### [What is needed]
Copy exactly the lines of the records below, and only those lines, beginning with the line that contains "intro s u i hr hd hu" and ending with the line that contains "k = .stackOverflow".

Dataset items
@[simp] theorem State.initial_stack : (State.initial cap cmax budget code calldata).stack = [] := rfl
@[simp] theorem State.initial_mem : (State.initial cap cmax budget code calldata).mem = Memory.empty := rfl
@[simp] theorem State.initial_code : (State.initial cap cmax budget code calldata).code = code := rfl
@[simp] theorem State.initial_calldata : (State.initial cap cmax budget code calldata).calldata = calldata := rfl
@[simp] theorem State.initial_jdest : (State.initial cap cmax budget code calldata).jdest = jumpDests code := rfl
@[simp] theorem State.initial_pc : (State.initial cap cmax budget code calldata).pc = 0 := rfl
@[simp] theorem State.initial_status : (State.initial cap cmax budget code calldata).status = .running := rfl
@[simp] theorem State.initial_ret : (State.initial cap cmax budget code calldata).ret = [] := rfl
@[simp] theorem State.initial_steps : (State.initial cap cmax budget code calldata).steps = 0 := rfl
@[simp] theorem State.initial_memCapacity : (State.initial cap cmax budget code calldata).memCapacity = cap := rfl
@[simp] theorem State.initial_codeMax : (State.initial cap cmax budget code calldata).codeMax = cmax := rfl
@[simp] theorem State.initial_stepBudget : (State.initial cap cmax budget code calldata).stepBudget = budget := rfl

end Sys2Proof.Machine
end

* * *

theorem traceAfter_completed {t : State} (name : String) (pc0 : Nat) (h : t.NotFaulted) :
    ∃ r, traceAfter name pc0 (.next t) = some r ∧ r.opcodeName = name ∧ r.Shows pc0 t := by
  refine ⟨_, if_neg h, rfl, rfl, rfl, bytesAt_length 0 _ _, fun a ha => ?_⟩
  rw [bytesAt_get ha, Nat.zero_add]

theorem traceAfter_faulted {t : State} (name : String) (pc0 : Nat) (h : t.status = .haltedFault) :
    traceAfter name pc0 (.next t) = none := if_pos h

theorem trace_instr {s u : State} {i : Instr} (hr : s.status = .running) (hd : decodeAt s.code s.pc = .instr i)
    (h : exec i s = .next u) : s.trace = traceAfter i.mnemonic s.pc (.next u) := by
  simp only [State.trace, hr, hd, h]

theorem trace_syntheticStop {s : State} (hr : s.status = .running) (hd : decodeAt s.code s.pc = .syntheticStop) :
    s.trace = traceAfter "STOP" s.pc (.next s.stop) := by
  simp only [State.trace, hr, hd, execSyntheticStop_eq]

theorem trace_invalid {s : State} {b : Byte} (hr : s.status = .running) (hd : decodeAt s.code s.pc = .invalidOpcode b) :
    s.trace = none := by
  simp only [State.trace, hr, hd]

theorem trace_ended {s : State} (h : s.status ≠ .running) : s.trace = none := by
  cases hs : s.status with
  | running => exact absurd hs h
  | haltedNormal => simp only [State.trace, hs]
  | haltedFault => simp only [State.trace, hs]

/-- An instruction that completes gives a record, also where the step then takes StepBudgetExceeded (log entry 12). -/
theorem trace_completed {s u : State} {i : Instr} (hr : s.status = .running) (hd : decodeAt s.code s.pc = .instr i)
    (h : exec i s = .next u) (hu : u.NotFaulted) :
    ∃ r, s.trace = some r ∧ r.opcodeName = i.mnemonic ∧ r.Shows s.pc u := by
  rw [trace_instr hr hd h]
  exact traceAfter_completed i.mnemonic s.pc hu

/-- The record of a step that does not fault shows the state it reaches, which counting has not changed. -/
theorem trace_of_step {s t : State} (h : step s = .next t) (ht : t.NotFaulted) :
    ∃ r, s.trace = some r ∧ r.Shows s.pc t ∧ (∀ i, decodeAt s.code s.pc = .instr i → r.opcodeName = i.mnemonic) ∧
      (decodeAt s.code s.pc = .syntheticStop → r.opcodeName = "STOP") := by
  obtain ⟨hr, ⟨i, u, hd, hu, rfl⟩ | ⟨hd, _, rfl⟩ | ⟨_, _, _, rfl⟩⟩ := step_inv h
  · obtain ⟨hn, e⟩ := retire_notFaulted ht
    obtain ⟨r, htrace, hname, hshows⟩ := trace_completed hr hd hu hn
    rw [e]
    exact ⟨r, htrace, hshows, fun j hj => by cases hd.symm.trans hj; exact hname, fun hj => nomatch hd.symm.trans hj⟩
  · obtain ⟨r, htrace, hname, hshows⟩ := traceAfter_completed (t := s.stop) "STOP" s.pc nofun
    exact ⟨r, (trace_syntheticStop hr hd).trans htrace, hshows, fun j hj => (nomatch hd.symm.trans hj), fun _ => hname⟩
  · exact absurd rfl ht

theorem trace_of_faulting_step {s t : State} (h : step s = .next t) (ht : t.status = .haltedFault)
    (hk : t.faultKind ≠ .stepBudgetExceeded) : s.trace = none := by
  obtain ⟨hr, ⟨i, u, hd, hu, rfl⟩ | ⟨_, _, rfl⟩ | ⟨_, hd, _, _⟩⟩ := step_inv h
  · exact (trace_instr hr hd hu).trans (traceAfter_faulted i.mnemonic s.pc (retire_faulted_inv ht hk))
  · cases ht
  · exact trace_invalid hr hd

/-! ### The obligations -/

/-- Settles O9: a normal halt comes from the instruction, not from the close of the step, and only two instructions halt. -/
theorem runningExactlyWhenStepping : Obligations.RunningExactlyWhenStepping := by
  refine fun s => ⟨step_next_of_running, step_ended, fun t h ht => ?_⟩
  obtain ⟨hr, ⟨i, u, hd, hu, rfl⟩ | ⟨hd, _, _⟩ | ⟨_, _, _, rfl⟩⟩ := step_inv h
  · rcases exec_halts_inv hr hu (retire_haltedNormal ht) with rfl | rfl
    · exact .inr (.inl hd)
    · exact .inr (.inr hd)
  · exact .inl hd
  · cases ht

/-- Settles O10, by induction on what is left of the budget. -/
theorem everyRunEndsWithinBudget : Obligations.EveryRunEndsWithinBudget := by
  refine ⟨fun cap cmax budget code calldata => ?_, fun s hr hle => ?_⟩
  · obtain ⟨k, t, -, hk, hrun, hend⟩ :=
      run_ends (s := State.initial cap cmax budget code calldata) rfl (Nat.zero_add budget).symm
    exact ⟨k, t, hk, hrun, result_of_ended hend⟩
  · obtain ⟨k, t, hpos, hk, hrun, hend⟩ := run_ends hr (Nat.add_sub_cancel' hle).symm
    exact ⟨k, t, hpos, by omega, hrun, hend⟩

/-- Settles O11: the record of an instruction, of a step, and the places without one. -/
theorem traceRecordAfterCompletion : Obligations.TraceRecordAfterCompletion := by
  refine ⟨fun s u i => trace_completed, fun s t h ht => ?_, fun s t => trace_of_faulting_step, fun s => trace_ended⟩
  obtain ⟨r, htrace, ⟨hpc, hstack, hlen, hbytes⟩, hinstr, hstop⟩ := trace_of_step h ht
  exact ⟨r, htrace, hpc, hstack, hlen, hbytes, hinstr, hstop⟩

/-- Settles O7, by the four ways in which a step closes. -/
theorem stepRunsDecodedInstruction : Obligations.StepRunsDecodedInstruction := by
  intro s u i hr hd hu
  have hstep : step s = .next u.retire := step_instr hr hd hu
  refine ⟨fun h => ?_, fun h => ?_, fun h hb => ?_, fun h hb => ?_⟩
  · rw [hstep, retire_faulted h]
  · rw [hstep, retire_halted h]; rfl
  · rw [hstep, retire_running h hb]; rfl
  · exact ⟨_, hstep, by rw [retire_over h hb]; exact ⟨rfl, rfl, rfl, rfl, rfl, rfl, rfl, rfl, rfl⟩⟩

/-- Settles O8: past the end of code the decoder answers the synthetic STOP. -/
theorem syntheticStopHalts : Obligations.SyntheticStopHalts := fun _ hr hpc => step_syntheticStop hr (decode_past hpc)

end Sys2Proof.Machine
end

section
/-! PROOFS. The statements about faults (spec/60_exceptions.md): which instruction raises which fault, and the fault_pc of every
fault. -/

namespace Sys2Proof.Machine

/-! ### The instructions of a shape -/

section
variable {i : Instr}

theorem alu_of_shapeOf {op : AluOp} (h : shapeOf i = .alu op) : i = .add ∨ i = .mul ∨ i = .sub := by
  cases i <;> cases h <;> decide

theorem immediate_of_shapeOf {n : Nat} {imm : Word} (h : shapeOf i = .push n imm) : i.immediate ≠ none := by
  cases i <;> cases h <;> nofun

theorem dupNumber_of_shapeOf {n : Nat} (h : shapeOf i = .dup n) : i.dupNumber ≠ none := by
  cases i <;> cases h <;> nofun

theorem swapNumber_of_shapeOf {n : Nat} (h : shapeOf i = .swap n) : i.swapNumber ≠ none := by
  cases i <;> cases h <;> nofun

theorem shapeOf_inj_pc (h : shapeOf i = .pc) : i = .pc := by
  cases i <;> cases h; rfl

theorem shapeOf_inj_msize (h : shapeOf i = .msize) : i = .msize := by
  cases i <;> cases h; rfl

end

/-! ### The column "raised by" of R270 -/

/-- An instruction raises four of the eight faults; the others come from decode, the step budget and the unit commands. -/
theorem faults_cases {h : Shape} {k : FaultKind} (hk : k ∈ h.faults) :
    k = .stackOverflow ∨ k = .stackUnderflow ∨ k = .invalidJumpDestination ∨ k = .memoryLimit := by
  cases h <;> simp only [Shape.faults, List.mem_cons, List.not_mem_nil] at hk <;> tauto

### [Written response]
  intro s u i hr hd hu
  have hstep : step s = .next u.retire := step_instr hr hd hu
  refine ⟨fun h => ?_, fun h => ?_, fun h hb => ?_, fun h hb => ?_⟩
  · rw [hstep, retire_faulted h]
  · rw [hstep, retire_halted h]; rfl
  · rw [hstep, retire_running h hb]; rfl
  · exact ⟨_, hstep, by rw [retire_over h hb]; exact ⟨rfl, rfl, rfl, rfl, rfl, rfl, rfl, rfl, rfl⟩⟩

/-- Settles O8: past the end of code the decoder answers the synthetic STOP. -/
theorem syntheticStopHalts : Obligations.SyntheticStopHalts := fun _ hr hpc => step_syntheticStop hr (decode_past hpc)

end Sys2Proof.Machine
end

section
/-! PROOFS. The statements about faults (spec/60_exceptions.md): which instruction raises which fault, and the fault_pc of every
fault. -/

namespace Sys2Proof.Machine

/-! ### The instructions of a shape -/

section
variable {i : Instr}

theorem alu_of_shapeOf {op : AluOp} (h : shapeOf i = .alu op) : i = .add ∨ i = .mul ∨ i = .sub := by
  cases i <;> cases h <;> decide

theorem immediate_of_shapeOf {n : Nat} {imm : Word} (h : shapeOf i = .push n imm) : i.immediate ≠ none := by
  cases i <;> cases h <;> nofun

theorem dupNumber_of_shapeOf {n : Nat} (h : shapeOf i = .dup n) : i.dupNumber ≠ none := by
  cases i <;> cases h <;> nofun

theorem swapNumber_of_shapeOf {n : Nat} (h : shapeOf i = .swap n) : i.swapNumber ≠ none := by
  cases i <;> cases h <;> nofun

theorem shapeOf_inj_pc (h : shapeOf i = .pc) : i = .pc := by
  cases i <;> cases h; rfl

theorem shapeOf_inj_msize (h : shapeOf i = .msize) : i = .msize := by
  cases i <;> cases h; rfl

end

/-! ### The column "raised by" of R270 -/

/-- An instruction raises four of the eight faults; the others come from decode, the step budget and the unit commands. -/
theorem faults_cases {h : Shape} {k : FaultKind} (hk : k ∈ h.faults) :
    k = .stackOverflow ∨ k = .stackUnderflow ∨ k = .invalidJumpDestination ∨ k = .memoryLimit := by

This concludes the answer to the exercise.